# Has anyone heard of this UK School if so opinions please



## bubbas454 (Jul 19, 2007)

Hi all

I am doing a BTEC in Make-up Artistry but as I have to work I am doing it from home and then plan to go onto a private school after to make sure i am completly up to scratch with my training.

I have found a London based school called Academy of Freelance Makeup or AOFM for peeps in the know lol and was wondering if anyone has attended or heard anything about the school.

Your comments will be really appreciated.

Thanks

Emma


----------



## ellabella220208 (Jul 20, 2008)

what is this BTEC course like??


----------



## JustDivine (Jul 23, 2008)

Sorry not heard of it myself. Have you googled it? You might find user reviews if you do that.

And yes, more on this BTEC please.
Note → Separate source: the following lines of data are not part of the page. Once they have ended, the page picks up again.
-- ==== Sys2Proof/Laws/Control.lean ====
section
/-! SUPPORT. What the operations of `Machine/Control.lean` leave in every block: clearings, exits to LISTENING, ENABLE,
DISABLE and the resets. -/

namespace Sys2Proof.Machine

/-! ### Clearing of a block -/

@[simp] theorem Cmu.clearStream_clearStream (c : Cmu) : c.clearStream.clearStream = c.clearStream := rfl
@[simp] theorem Cmu.clearStream_lastHeard (c : Cmu) : c.clearStream.lastHeard = c.lastHeard := rfl
@[simp] theorem Cmu.clearStream_foundReported (c : Cmu) : c.clearStream.foundReported = c.foundReported := rfl
@[simp] theorem Cmu.clearStream_ownMark (c : Cmu) : c.clearStream.ownMark = none := rfl
@[simp] theorem Cmu.clearStream_waiting (c : Cmu) : c.clearStream.waiting = none := rfl
@[simp] theorem Xfu.release_release (x : Xfu) : x.release.release = x.release := rfl
@[simp] theorem Xfu.release_phase (x : Xfu) : x.release.phase = x.phase := rfl
@[simp] theorem Xfu.release_plan (x : Xfu) : x.release.plan = none := rfl
@[simp] theorem Xfu.release_stall (x : Xfu) : x.release.stall = x.stall := rfl
@[simp] theorem Xfu.release_catchup (x : Xfu) : x.release.catchup = x.catchup := rfl

/-- With the flag set the tracker is kept at entry to LISTENING (R98). -/
theorem Trk.enterListening_aligned {t : Trk} (h : t.aligned = true) : t.enterListening = { t with window := none } := by
  simp [Trk.enterListening, h]

/-- With the flag clear the tracker holds no turn at entry to LISTENING, and the window starts (R98, R99). -/
theorem Trk.enterListening_unaligned {t : Trk} (h : t.aligned = false) :
    t.enterListening = { t with holder := none, phase := .idle, window := some 0 } := by
  simp [Trk.enterListening, h, Trk.startWindow]

@[simp] theorem Trk.enterListening_rotation (t : Trk) : t.enterListening.rotation = t.rotation := by
  unfold Trk.enterListening; split <;> rfl
@[simp] theorem Trk.enterListening_is_aligned (t : Trk) : t.enterListening.aligned = t.aligned := by
  unfold Trk.enterListening; split <;> rfl
@[simp] theorem Trk.enterListening_skipTimer (t : Trk) : t.enterListening.skipTimer = t.skipTimer := by
  unfold Trk.enterListening; split <;> rfl
@[simp] theorem Trk.enterListening_lone (t : Trk) : t.enterListening.lone = t.lone := by
  unfold Trk.enterListening; split <;> rfl

/-! ### `clearTable` (R17, R49) -/

section
variable (s : State)

@[simp] theorem State.clearTable_lif : (s.clearTable).lif = s.lif := rfl
@[simp] theorem State.clearTable_trk : (s.clearTable).trk = s.trk := rfl
@[simp] theorem State.clearTable_cmu : (s.clearTable).cmu = s.cmu := rfl
@[simp] theorem State.clearTable_tbu : (s.clearTable).tbu = Tbu.cleared := rfl
@[simp] theorem State.clearTable_rqu : (s.clearTable).rqu = s.rqu := rfl
@[simp] theorem State.clearTable_ntq : (s.clearTable).ntq = s.ntq := rfl
@[simp] theorem State.clearTable_xfu : (s.clearTable).xfu = s.xfu := rfl
@[simp] theorem State.clearTable_stc : (s.clearTable).stc = s.stc := rfl
@[simp] theorem State.clearTable_lpt : (s.clearTable).lpt = s.lpt := rfl
@[simp] theorem State.clearTable_pins : (s.clearTable).pins = s.pins := rfl
@[simp] theorem State.clearTable_clock : (s.clearTable).clock = s.clock := rfl
@[simp] theorem State.clearTable_pending : (s.clearTable).pending = s.pending := rfl
@[simp] theorem State.clearTable_number : (s.clearTable).number = s.number := rfl
@[simp] theorem State.clearTable_groupSize : (s.clearTable).groupSize = s.groupSize := rfl
@[simp] theorem State.clearTable_absenceLimit : (s.clearTable).absenceLimit = s.absenceLimit := rfl
@[simp] theorem State.clearTable_profile : (s.clearTable).profile = s.profile := rfl

end

/-! ### `clearStream` (R86) -/

section
variable (s : State)

@[simp] theorem State.clearStream_lif : (s.clearStream).lif = s.lif := rfl
@[simp] theorem State.clearStream_trk : (s.clearStream).trk = s.trk := rfl
@[simp] theorem State.clearStream_cmu : (s.clearStream).cmu = s.cmu.clearStream := rfl
@[simp] theorem State.clearStream_tbu : (s.clearStream).tbu = s.tbu := rfl
@[simp] theorem State.clearStream_rqu : (s.clearStream).rqu = s.rqu := rfl
@[simp] theorem State.clearStream_ntq : (s.clearStream).ntq = s.ntq := rfl
@[simp] theorem State.clearStream_xfu : (s.clearStream).xfu = s.xfu := rfl
@[simp] theorem State.clearStream_stc : (s.clearStream).stc = s.stc := rfl
@[simp] theorem State.clearStream_lpt : (s.clearStream).lpt = s.lpt := rfl
@[simp] theorem State.clearStream_pins : (s.clearStream).pins = s.pins := rfl
@[simp] theorem State.clearStream_clock : (s.clearStream).clock = s.clock := rfl
@[simp] theorem State.clearStream_pending : (s.clearStream).pending = s.pending := rfl
@[simp] theorem State.clearStream_number : (s.clearStream).number = s.number := rfl
@[simp] theorem State.clearStream_groupSize : (s.clearStream).groupSize = s.groupSize := rfl
@[simp] theorem State.clearStream_absenceLimit : (s.clearStream).absenceLimit = s.absenceLimit := rfl
@[simp] theorem State.clearStream_profile : (s.clearStream).profile = s.profile := rfl

end

/-! ### `releaseImage` (R138) -/

section
variable (s : State)

@[simp] theorem State.releaseImage_lif : (s.releaseImage).lif = s.lif := rfl
@[simp] theorem State.releaseImage_trk : (s.releaseImage).trk = s.trk := rfl
@[simp] theorem State.releaseImage_cmu : (s.releaseImage).cmu = s.cmu := rfl
@[simp] theorem State.releaseImage_tbu : (s.releaseImage).tbu = s.tbu := rfl
@[simp] theorem State.releaseImage_rqu : (s.releaseImage).rqu = s.rqu := rfl
@[simp] theorem State.releaseImage_ntq : (s.releaseImage).ntq = s.ntq := rfl
@[simp] theorem State.releaseImage_xfu : (s.releaseImage).xfu = s.xfu.release := rfl
@[simp] theorem State.releaseImage_stc : (s.releaseImage).stc = s.stc := rfl
@[simp] theorem State.releaseImage_lpt : (s.releaseImage).lpt = s.lpt := rfl
@[simp] theorem State.releaseImage_pins : (s.releaseImage).pins = s.pins := rfl
@[simp] theorem State.releaseImage_clock : (s.releaseImage).clock = s.clock := rfl
@[simp] theorem State.releaseImage_pending : (s.releaseImage).pending = s.pending := rfl
@[simp] theorem State.releaseImage_number : (s.releaseImage).number = s.number := rfl
@[simp] theorem State.releaseImage_groupSize : (s.releaseImage).groupSize = s.groupSize := rfl
@[simp] theorem State.releaseImage_absenceLimit : (s.releaseImage).absenceLimit = s.absenceLimit := rfl
@[simp] theorem State.releaseImage_profile : (s.releaseImage).profile = s.profile := rfl

end

/-! ### `dropPlan` (R137) -/

section
variable (s : State)

@[simp] theorem State.dropPlan_lif : (s.dropPlan).lif = s.lif := rfl
@[simp] theorem State.dropPlan_trk : (s.dropPlan).trk = s.trk := rfl
@[simp] theorem State.dropPlan_cmu : (s.dropPlan).cmu = s.cmu := rfl
@[simp] theorem State.dropPlan_tbu : (s.dropPlan).tbu = s.tbu := rfl
@[simp] theorem State.dropPlan_rqu : (s.dropPlan).rqu = s.rqu := rfl
@[simp] theorem State.dropPlan_ntq : (s.dropPlan).ntq = s.ntq := rfl
@[simp] theorem State.dropPlan_xfu : (s.dropPlan).xfu = { s.xfu with plan := none } := rfl
@[simp] theorem State.dropPlan_stc : (s.dropPlan).stc = s.stc := rfl
@[simp] theorem State.dropPlan_lpt : (s.dropPlan).lpt = s.lpt := rfl
@[simp] theorem State.dropPlan_pins : (s.dropPlan).pins = s.pins := rfl
@[simp] theorem State.dropPlan_clock : (s.dropPlan).clock = s.clock := rfl
@[simp] theorem State.dropPlan_pending : (s.dropPlan).pending = s.pending := rfl
@[simp] theorem State.dropPlan_number : (s.dropPlan).number = s.number := rfl
@[simp] theorem State.dropPlan_groupSize : (s.dropPlan).groupSize = s.groupSize := rfl
@[simp] theorem State.dropPlan_absenceLimit : (s.dropPlan).absenceLimit = s.absenceLimit := rfl
@[simp] theorem State.dropPlan_profile : (s.dropPlan).profile = s.profile := rfl

end

/-! ### `cutTransmission` (R111) -/

section
variable (s : State)

@[simp] theorem State.cutTransmission_lif : (s.cutTransmission).lif = s.lif := by unfold State.cutTransmission; split <;> rfl
@[simp] theorem State.cutTransmission_trk : (s.cutTransmission).trk = s.trk := by unfold State.cutTransmission; split <;> rfl
@[simp] theorem State.cutTransmission_cmu : (s.cutTransmission).cmu = s.cmu := by unfold State.cutTransmission; split <;> rfl
@[simp] theorem State.cutTransmission_tbu : (s.cutTransmission).tbu = s.tbu := by unfold State.cutTransmission; split <;> rfl
@[simp] theorem State.cutTransmission_rqu : (s.cutTransmission).rqu = s.rqu := by unfold State.cutTransmission; split <;> rfl
@[simp] theorem State.cutTransmission_ntq : (s.cutTransmission).ntq = s.ntq := by unfold State.cutTransmission; split <;> rfl
@[simp] theorem State.cutTransmission_xfu : (s.cutTransmission).xfu = s.xfu := by unfold State.cutTransmission; split <;> rfl
@[simp] theorem State.cutTransmission_stc : (s.cutTransmission).stc = s.stc := by unfold State.cutTransmission; split <;> rfl
@[simp] theorem State.cutTransmission_lpt : (s.cutTransmission).lpt = s.lpt := by unfold State.cutTransmission; split <;> rfl
@[simp] theorem State.cutTransmission_clock : (s.cutTransmission).clock = s.clock := by unfold State.cutTransmission; split <;> rfl
@[simp] theorem State.cutTransmission_pending : (s.cutTransmission).pending = s.pending := by unfold State.cutTransmission; split <;> rfl
@[simp] theorem State.cutTransmission_number : (s.cutTransmission).number = s.number := by unfold State.cutTransmission; split <;> rfl
@[simp] theorem State.cutTransmission_groupSize : (s.cutTransmission).groupSize = s.groupSize := by unfold State.cutTransmission; split <;> rfl
@[simp] theorem State.cutTransmission_absenceLimit : (s.cutTransmission).absenceLimit = s.absenceLimit := by unfold State.cutTransmission; split <;> rfl
@[simp] theorem State.cutTransmission_profile : (s.cutTransmission).profile = s.profile := by unfold State.cutTransmission; split <;> rfl
@[simp] theorem State.cutTransmission_resetLow : s.cutTransmission.pins.resetLow = s.pins.resetLow := by unfold State.cutTransmission; split <;> rfl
Distance learning is something I might be able to fit into my life!


----------



## Growing Wings (Jul 23, 2008)

I'm another one who would love to hear more about this BTEC!


----------



## bubbas454 (Jul 27, 2008)

Sorry I havent been on for a while.

The course is good you learn about the industry, legal side etc It does give you a comprehensive teaching however as you are effectively training yourself you will need further training after because you need to learn technique.

I have just submitted my 3rd exam and starting my 4th and final exam and then I plan to do some further courses weather it be 1 day courses or a full intensive 12 day course.

If you want to know anything ask and I will answer it if I can.


----------